In order to protect intellectual property, you must first be able to define what the property is.


July 19, 2005
URL:http://www.drdobbs.com/investigating-software-and-source-code-t/184406134

(Part 1 of 2) Software is a slippery term with many potential definitions. The definition of software that we choose to accept, and that we allow attorneys and business managers to agree to in contracts and license agreements, often impacts the ability of information security professionals to prove that an intruder stole the organization's intellectual property rather than simply reverse engineer it.

Our own understanding of our software shapes, and often limits, our rights to protect and defend it from misuse or even outright theft. To explain to law enforcement why we believe a particular intruder was responsible for a particular intrusion, we often point at source code or what appears to be our misappropriated digital property in the possession of that third party. Unlike tangible property, a sequence of bits that belong to us is not very easy to prove ownership of or to explain to law enforcement.

If we have ever distributed the digital property to others, or if anyone alleges that we have, then the multiple-sources doctrine comes into play and possession of stolen bits in and of itself may still result in nothing more than a good cause of action for civil litigation. To deal decisively with digital theft, we must have a perfectly clear understanding of what it is that we own, why we own it, and the difficulty of keeping exclusive control of what we think of as our property.

It is clear from the earliest days of thought concerning software there was full recognition that information, both in terms of operation codes and in terms of variable and constant values, was inseparable from and critical to the operation of a computing machine (see sidebar, “The Definition and Origin of Software”). There has always been a distinction between data (values) and operation codes, yet a computer program is incomplete without both sources of input.

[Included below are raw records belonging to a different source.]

-- ==== Sys2Proof/Machine/Bytes.lean ====
section
/-! DEFINITION. Byte order and bit slices, decided once: little endian (20_memory.md R71, R72), and the fields
`v[hi:lo]` of a word (00_scope.md R8). -/

namespace Sys2Proof

/-- The value of a list of bytes, the first the least significant (R13, R71). -/
def leValue : List Byte → Nat
  | [] => 0
  | b :: bs => b.toNat + 256 * leValue bs

/-- The `n` low bytes of a value, the least significant first (R13, R71). -/
def leBytes : Nat → Nat → List Byte
  | 0, _ => []
  | n + 1, v => BitVec.ofNat 8 v :: leBytes n (v / 256)

/-- `w[lo + width - 1 : lo]` as a number (R8). -/
def bits (w : Word) (lo width : Nat) : Nat :=
  w.toNat / 2 ^ lo % 2 ^ width

/-- The 4-bit register field whose low bit is `lo` (30_encoding.md R110). -/
def reg4 (w : Word) (lo : Nat) : Reg :=
  ⟨bits w lo 4, Nat.mod_lt _ (by decide)⟩

/-- The 3-bit register field whose low bit is `lo`: it names register 0 to 7 (R110; 10_state.md R34, R36). -/
def reg3 (w : Word) (lo : Nat) : Reg :=
  ⟨bits w lo 3, Nat.lt_trans (Nat.mod_lt _ (by decide)) (by decide)⟩

/-- The 16-bit immediate of the I-type (R102), bits 15..0. -/
def imm16 (w : Word) : Half :=
  BitVec.ofNat 16 (bits w 0 16)

/-- The 24-bit immediate of the J-type (R106), bits 23..0. -/
def imm24 (w : Word) : BitVec 24 :=
  BitVec.ofNat 24 (bits w 0 24)

end Sys2Proof
end

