-- ==== Sys2Proof/Machine/Float.lean ====
section
/-! DEFINITION. The Floating-point instructions (45_float.md R265 to R290): sources are read, a 64-bit pattern goes
to `f[fa]`, then `next`; none raises. They call the record `FP` in force by name (R260). -/

namespace Sys2Proof.Machine

/-- Write the result of an operation that may be a NaN: `none` stands for a NaN that the spec leaves unspecified,
and a free NaN is written (R261, log 14). -/
def State.writeFp (s : State) (fa : Reg) : Option Long → Out
  | some v => s.writeF fa v
  | none => (s.setF fa (FP.anyNan (Config.freeNan s.draws))).bumpDraws.toNext

/-- ADDF (R266): `fa := fb .+ fc`. -/
def execAddf (fa fb fc : Reg) (s : State) : Out :=
  s.writeFp fa (s.fp.add (s.readF fb) (s.readF fc))

/-- SUBF (R267): `fa := fb .- fc`. -/
def execSubf (fa fb fc : Reg) (s : State) : Out :=
  s.writeFp fa (s.fp.sub (s.readF fb) (s.readF fc))

/-- MULF (R268): `fa := fb .* fc`. -/
def execMulf (fa fb fc : Reg) (s : State) : Out :=
  s.writeFp fa (s.fp.mul (s.readF fb) (s.readF fc))

/-- DIVF (R269): `fa := fb ./ fc`. -/
def execDivf (fa fb fc : Reg) (s : State) : Out :=
  s.writeFp fa (s.fp.div (s.readF fb) (s.readF fc))

/-- EQF (R270): `fa := if fb .= fc then 1 else 0`, as 1.0 or +0.0 (R262). -/
def execEqf (fa fb fc : Reg) (s : State) : Out :=
  s.writeF fa (truthLong (s.fp.eq (s.readF fb) (s.readF fc)))

/-- NEF (R271): `fa := if fb .!= fc then 1 else 0`, as 1.0 or +0.0 (R262). -/
def execNef (fa fb fc : Reg) (s : State) : Out :=
  s.writeF fa (truthLong (s.fp.ne (s.readF fb) (s.readF fc)))

/-- LTF (R272): `fa := if fb .< fc then 1 else 0`, as 1.0 or +0.0 (R262). -/
def execLtf (fa fb fc : Reg) (s : State) : Out :=
  s.writeF fa (truthLong (s.fp.lt (s.readF fb) (s.readF fc)))

/-- GTF (R273): `fa := if fb .> fc then 1 else 0`, as 1.0 or +0.0 (R262). -/
def execGtf (fa fb fc : Reg) (s : State) : Out :=
  s.writeF fa (truthLong (s.fp.gt (s.readF fb) (s.readF fc)))

/-- LEF (R274): `fa := if fb .<= fc then 1 else 0`, as 1.0 or +0.0 (R262). -/
def execLef (fa fb fc : Reg) (s : State) : Out :=
  s.writeF fa (truthLong (s.fp.le (s.readF fb) (s.readF fc)))

/-- GEF (R275): `fa := if fb .>= fc then 1 else 0`, as 1.0 or +0.0 (R262). -/
def execGef (fa fb fc : Reg) (s : State) : Out :=
  s.writeF fa (truthLong (s.fp.ge (s.readF fb) (s.readF fc)))

/-- POW (R276): `fa := pow(fb, fc)`, uninterpreted (R264). -/
def execPow (fa fb fc : Reg) (s : State) : Out :=
  s.writeF fa (s.fp.pow (s.readF fb) (s.readF fc))

/-- FABS (R277): `fa := fabs(fb)`. -/
def execFabs (fa fb : Reg) (s : State) : Out :=
  s.writeF fa (s.fp.fabs (s.readF fb))

/-- LOG (R278): `fa := log(fb)`, uninterpreted (R264). -/
def execLog (fa fb : Reg) (s : State) : Out :=
  s.writeF fa (s.fp.log (s.readF fb))

/-- LOGT (R279): `fa := log10(fb)`, uninterpreted (R264). -/
def execLogt (fa fb : Reg) (s : State) : Out :=
  s.writeF fa (s.fp.log10 (s.readF fb))

/-- EXP (R280): `fa := exp(fb)`, uninterpreted (R264). -/
def execExp (fa fb : Reg) (s : State) : Out :=
  s.writeF fa (s.fp.exp (s.readF fb))

/-- FLOR (R281): `fa := floor(fb)`. -/
def execFlor (fa fb : Reg) (s : State) : Out :=
  s.writeFp fa (s.fp.floor (s.readF fb))

/-- CEIL (R282): `fa := ceil(fb)`. -/
def execCeil (fa fb : Reg) (s : State) : Out :=
  s.writeFp fa (s.fp.ceil (s.readF fb))

/-- SIN (R283): `fa := sin(fb)`, uninterpreted (R264). -/
def execSin (fa fb : Reg) (s : State) : Out :=
  s.writeF fa (s.fp.sin (s.readF fb))

/-- COS (R284): `fa := cos(fb)`, uninterpreted (R264). -/
def execCos (fa fb : Reg) (s : State) : Out :=
  s.writeF fa (s.fp.cos (s.readF fb))

/-- TAN (R285): `fa := tan(fb)`, uninterpreted (R264). -/
def execTan (fa fb : Reg) (s : State) : Out :=
  s.writeF fa (s.fp.tan (s.readF fb))

/-- ASIN (R286): `fa := asin(fb)`, uninterpreted (R264). -/
def execAsin (fa fb : Reg) (s : State) : Out :=
  s.writeF fa (s.fp.asin (s.readF fb))

/-- ACOS (R287): `fa := acos(fb)`, uninterpreted (R264). -/
def execAcos (fa fb : Reg) (s : State) : Out :=
  s.writeF fa (s.fp.acos (s.readF fb))

/-- ATAN (R288): `fa := arctan(fb)`, uninterpreted (R264). -/
def execAtan (fa fb : Reg) (s : State) : Out :=
  s.writeF fa (s.fp.atan (s.readF fb))

/-- SQRT (R289): `fa := sqrt(fb)`. -/
def execSqrt (fa fb : Reg) (s : State) : Out :=
  s.writeFp fa (s.fp.sqrt (s.readF fb))

/-- FMOD (R290): `fa := fb .% fc`. -/
def execFmod (fa fb fc : Reg) (s : State) : Out :=
  s.writeFp fa (s.fp.fmod (s.readF fb) (s.readF fc))

end Sys2Proof.Machine
end

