-- ==== Sys2Proof/Laws/PerInstr.lean ====
section
/-! SUPPORT. A family of statements made per instruction: the encoder's word has the fixed bits of the instruction's
row of the opcode table. The encoder is written from the formats of 30_encoding.md, the rows from opcode_table.json. -/

namespace Sys2Proof.Laws

open Sys2Proof.Machine

/-- The word of a well-formed instruction matches its row. -/
def EncodeMatches.Statement (i : Instr) : Prop :=
  WellFormed i = true → (opcodeRow i).covers (encode i) = true

/-- Masking off the low `k` bits keeps the part above them. -/
theorem ofNat_and_high (k h r : Nat) (hr : r < 2 ^ k) :
    BitVec.ofNat 32 (h * 2 ^ k + r) &&& (BitVec.allOnes 32 <<< k) = BitVec.ofNat 32 (h * 2 ^ k) := by
  apply BitVec.eq_of_getLsbD_eq
  intro j hj
  simp only [BitVec.getLsbD_and, BitVec.getLsbD_ofNat, BitVec.getLsbD_shiftLeft, BitVec.getLsbD_allOnes]
  rw [Nat.mul_comm h, Nat.testBit_two_pow_mul_add h hr]
  by_cases hk : j < k
  · simp [hk, Nat.testBit_two_pow_mul, Nat.not_le.mpr hk]
  · have : j - k < 32 := by omega
    simp [hk, hj, this, Nat.testBit_two_pow_mul, Nat.not_lt.mp hk]

/-- A row whose mask keeps the bits from `k` on covers a word with its pattern above bit `k`. -/
theorem covers_of_high (row : OpcodeRow) (k h r : Nat) (hr : r < 2 ^ k)
    (hm : row.mask = BitVec.allOnes 32 <<< k) (hp : row.pattern = BitVec.ofNat 32 (h * 2 ^ k)) :
    row.covers (BitVec.ofNat 32 (h * 2 ^ k + r)) = true := by
  rw [OpcodeRow.covers, hm, hp, ofNat_and_high k h r hr, beq_self_eq_true]

theorem covers_encodeR (row : OpcodeRow) (op : Nat) (ra rb rc : Reg) (hm : row.mask = BitVec.allOnes 32 <<< 24)
    (hp : row.pattern = BitVec.ofNat 32 (op * 2 ^ 24)) : row.covers (encodeR op ra rb rc) = true := by
  rw [encodeR, Nat.add_assoc, Nat.add_assoc]
  exact covers_of_high row 24 op _ (by omega) hm hp

theorem covers_encodeI (row : OpcodeRow) (op : Nat) (ra rb : Reg) (imm : Half)
    (hm : row.mask = BitVec.allOnes 32 <<< 24) (hp : row.pattern = BitVec.ofNat 32 (op * 2 ^ 24)) :
    row.covers (encodeI op ra rb imm) = true := by
  have := imm.isLt
  rw [encodeI, Nat.add_assoc, Nat.add_assoc]
  exact covers_of_high row 24 op _ (by omega) hm hp

theorem covers_encodeJ (row : OpcodeRow) (op : Nat) (imm : BitVec 24)
    (hm : row.mask = BitVec.allOnes 32 <<< 24) (hp : row.pattern = BitVec.ofNat 32 (op * 2 ^ 24)) :
    row.covers (encodeJ op imm) = true :=
  covers_of_high row 24 op _ imm.isLt hm hp

theorem covers_encodeF (row : OpcodeRow) (op : Nat) (a b c : Reg) (ha : a.reach3 = true) (hb : b.reach3 = true)
    (hc : c.reach3 = true) (hm : row.mask = BitVec.allOnes 32 <<< 25)
    (hp : row.pattern = BitVec.ofNat 32 (op * 2 ^ 25)) : row.covers (encodeF op a b c) = true := by
  simp only [Reg.reach3, decide_eq_true_eq] at ha hb hc
  rw [encodeF, Nat.add_assoc, Nat.add_assoc]
  exact covers_of_high row 25 op _ (by omega) hm hp

theorem covers_encodeS (row : OpcodeRow) (group sub : Nat) (rc : Reg) (hc : rc.reach3 = true)
    (hm : row.mask = BitVec.allOnes 32 <<< 19)
    (hp : row.pattern = BitVec.ofNat 32 ((0x7F * 2 ^ 6 + group * 2 ^ 3 + sub) * 2 ^ 19)) :
    row.covers (encodeS group sub rc) = true := by
  simp only [Reg.reach3, decide_eq_true_eq] at hc
  have e : encodeS group sub rc =
      BitVec.ofNat 32 ((0x7F * 2 ^ 6 + group * 2 ^ 3 + sub) * 2 ^ 19 + rc.val * 2 ^ 16) := by
    exact congrArg (BitVec.ofNat 32) (by omega)
  rw [e]
  exact covers_of_high row 19 _ _ (by omega) hm hp

theorem covers_encodeM (row : OpcodeRow) (op : Nat) (ra rb rc : Reg) (ha : ra.reach3 = true)
    (hb : rb.reach3 = true) (hc : rc.reach3 = true) (hm : row.mask = BitVec.allOnes 32 <<< 19)
    (hp : row.pattern = BitVec.ofNat 32 ((0x3FD * 2 ^ 3 + op) * 2 ^ 19)) :
    row.covers (encodeM op ra rb rc) = true := by
  simp only [Reg.reach3, decide_eq_true_eq] at ha hb hc
  have e : encodeM op ra rb rc = BitVec.ofNat 32 ((0x3FD * 2 ^ 3 + op) * 2 ^ 19 +
      (ra.val * 2 ^ 16 + rb.val * 2 ^ 13 + rc.val * 2 ^ 10)) := by
    exact congrArg (BitVec.ofNat 32) (by omega)
  rw [e]
  exact covers_of_high row 19 _ _ (by omega) hm hp

/-- The alias row of BNEZ fixes rb too (R204). -/
theorem covers_bnez (ra : Reg) (imm : Half) : (opcodeRow (.bnez ra imm)).covers (encode (.bnez ra imm)) = true := by
  have e : encode (.bnez ra imm) = BitVec.ofNat 32 ((0x2600 + ra.val * 2 ^ 4) * 2 ^ 16 + imm.toNat) := by
    have : (0 : Reg).val = 0 := rfl
    exact congrArg (BitVec.ofNat 32) (by omega)
  have h : (BitVec.ofNat 32 ((0x2600 + ra.val * 2 ^ 4) * 2 ^ 16 + imm.toNat)) &&& 0xFF0F0000#32 =
      BitVec.ofNat 32 ((0x2600 + ra.val * 2 ^ 4) * 2 ^ 16) &&& 0xFF0F0000#32 := by
    rw [← ofNat_and_high 16 _ imm.toNat imm.isLt, BitVec.and_assoc]
    rfl
  rw [OpcodeRow.covers, e]
  show (_ &&& 0xFF0F0000#32 == 0x26000000#32) = true
  rw [h]
  clear e h imm
  revert ra
  decide
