/-- The number made of the two ends of a word is the word under the mask of these ends. -/
theorem ofNat_eq_and_ends {w m : Word} {n : Nat} (k l : Nat)
    (hm : m = BitVec.allOnes 32 <<< k ||| BitVec.ofNat 32 (2 ^ l - 1)) (hl : l ≤ k)
    (hn : n = 2 ^ k * (w.toNat / 2 ^ k) + w.toNat % 2 ^ l) : BitVec.ofNat 32 n = w &&& m := by
  rw [hm, hn, ← toNat_and_ends w hl, BitVec.ofNat_toNat, BitVec.setWidth_eq]

/-! ## The fields the encoder places (30_encoding.md R101 to R106) -/

theorem encodeR_fields {op : Nat} (hop : op < 2 ^ 8) (ra rb rc : Reg) :
    bits (encodeR op ra rb rc) 24 8 = op ∧ reg4 (encodeR op ra rb rc) 20 = ra ∧
      reg4 (encodeR op ra rb rc) 16 = rb ∧ reg4 (encodeR op ra rb rc) 12 = rc := by
  simp only [reg4, bits, encodeR, Fin.ext_iff, BitVec.toNat_ofNat]
  omega

theorem encodeI_fields {op : Nat} (hop : op < 2 ^ 8) (ra rb : Reg) (imm : Half) :
    bits (encodeI op ra rb imm) 24 8 = op ∧ reg4 (encodeI op ra rb imm) 20 = ra ∧
      reg4 (encodeI op ra rb imm) 16 = rb ∧ imm16 (encodeI op ra rb imm) = imm := by
  simp only [reg4, bits, imm16, encodeI, Fin.ext_iff, ← BitVec.toNat_inj, BitVec.toNat_ofNat]
  omega

theorem encodeJ_fields {op : Nat} (hop : op < 2 ^ 8) (imm : BitVec 24) :
    bits (encodeJ op imm) 24 8 = op ∧ imm24 (encodeJ op imm) = imm := by
  simp only [bits, imm24, encodeJ, ← BitVec.toNat_inj, BitVec.toNat_ofNat]
  omega

theorem encodeF_fields {op a b c} (hop : op < 2 ^ 7) (ha : Reg.reach3 a = true) (hb : Reg.reach3 b = true)
    (hc : Reg.reach3 c = true) :
    bits (encodeF op a b c) 25 7 = op ∧ reg3 (encodeF op a b c) 22 = a ∧ reg3 (encodeF op a b c) 19 = b ∧
      reg3 (encodeF op a b c) 16 = c := by
  simp only [Reg.reach3, decide_eq_true_eq] at ha hb hc
  simp only [reg3, bits, encodeF, Fin.ext_iff, BitVec.toNat_ofNat]
  omega

theorem encodeS_fields {group sub rc} (hg : group < 2 ^ 3) (hs : sub < 2 ^ 3) (hc : Reg.reach3 rc = true) :
    bits (encodeS group sub rc) 25 7 = 0x7F ∧ bits (encodeS group sub rc) 22 3 = group ∧
      bits (encodeS group sub rc) 19 3 = sub ∧ reg3 (encodeS group sub rc) 16 = rc := by
  simp only [Reg.reach3, decide_eq_true_eq] at hc
  simp only [reg3, bits, encodeS, Fin.ext_iff, BitVec.toNat_ofNat]
  omega

theorem encodeM_fields {op ra rb rc} (hop : op < 2 ^ 3) (ha : Reg.reach3 ra = true) (hb : Reg.reach3 rb = true)
    (hc : Reg.reach3 rc = true) :
    bits (encodeM op ra rb rc) 25 7 = 0x7F ∧ bits (encodeM op ra rb rc) 22 3 = 5 ∧
      bits (encodeM op ra rb rc) 19 3 = op ∧ reg3 (encodeM op ra rb rc) 16 = ra ∧
      reg3 (encodeM op ra rb rc) 13 = rb ∧ reg3 (encodeM op ra rb rc) 10 = rc := by
  simp only [Reg.reach3, decide_eq_true_eq] at ha hb hc
  simp only [reg3, bits, encodeM, Fin.ext_iff, BitVec.toNat_ofNat]
  omega

/-! ## Encoding the fields read from a word: the unread bits are cleared (R107) -/

theorem encodeR_read {w : Word} {op : Nat} (hop : bits w 24 8 = op) :
    encodeR op (reg4 w 20) (reg4 w 16) (reg4 w 12) = w &&& 0xFFFFF000#32 ∧
      encodeR op (reg4 w 20) (reg4 w 16) 0 = w &&& 0xFFFF0000#32 ∧
      encodeR op (reg4 w 20) 0 0 = w &&& 0xFFF00000#32 ∧ encodeR op 0 0 0 = w &&& 0xFF000000#32 := by
  have hw := w.isLt
  simp only [bits] at hop
  refine ⟨ofNat_eq_and_ends 12 0 rfl (by decide) ?_, ofNat_eq_and_ends 16 0 rfl (by decide) ?_,
    ofNat_eq_and_ends 20 0 rfl (by decide) ?_, ofNat_eq_and_ends 24 0 rfl (by decide) ?_⟩ <;>
  · simp only [reg4, bits, Fin.val_zero]
    omega

theorem encodeI_read {w : Word} {op : Nat} (hop : bits w 24 8 = op) :
    encodeI op (reg4 w 20) (reg4 w 16) (imm16 w) = w &&& 0xFFFFFFFF#32 ∧
      encodeI op (reg4 w 20) 0 (imm16 w) = w &&& 0xFFF0FFFF#32 ∧
      encodeI op 0 0 (imm16 w) = w &&& 0xFF00FFFF#32 := by
  have hw := w.isLt
  simp only [bits] at hop
  refine ⟨ofNat_eq_and_ends 16 16 rfl (by decide) ?_, ofNat_eq_and_ends 20 16 rfl (by decide) ?_,
    ofNat_eq_and_ends 24 16 rfl (by decide) ?_⟩ <;>
  · simp only [reg4, imm16, bits, Fin.val_zero, BitVec.toNat_ofNat]
    omega

theorem encodeJ_read {w : Word} {op : Nat} (hop : bits w 24 8 = op) :
    encodeJ op (imm24 w) = w &&& 0xFFFFFFFF#32 := by
  have hw := w.isLt
  simp only [bits] at hop
  apply ofNat_eq_and_ends 24 24 rfl (by decide)
  simp only [imm24, bits, BitVec.toNat_ofNat]
  omega

theorem encodeF_read {w : Word} {op : Nat} (hop : bits w 25 7 = op) :
    encodeF op (reg3 w 22) (reg3 w 19) (reg3 w 16) = w &&& 0xFFFF0000#32 ∧
      encodeF op (reg3 w 22) (reg3 w 19) 0 = w &&& 0xFFF80000#32 ∧ encodeF op 0 0 0 = w &&& 0xFE000000#32 := by
  have hw := w.isLt
  simp only [bits] at hop
  refine ⟨ofNat_eq_and_ends 16 0 rfl (by decide) ?_, ofNat_eq_and_ends 19 0 rfl (by decide) ?_,
    ofNat_eq_and_ends 25 0 rfl (by decide) ?_⟩ <;>
  · simp only [reg3, bits, Fin.val_zero]
    omega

Software is thus both data and code. If we allow ourselves to treat our data as something other than the software that it actually is, then we may find it difficult or impossible to request law enforcement help in response to an intrusion where a theft has occurred. Intruders are sophisticated enough to know how to argue technical points of machine code versus source code and authorized access versus theft. We must be prepared with easy-to-understand historical explanations of the nature of our digital property rights that even a layperson can easily understand. This is particularly important in cases where the source code or software theft results in a derivative work that incorporates elements of value from the stolen property but conceals its true origin.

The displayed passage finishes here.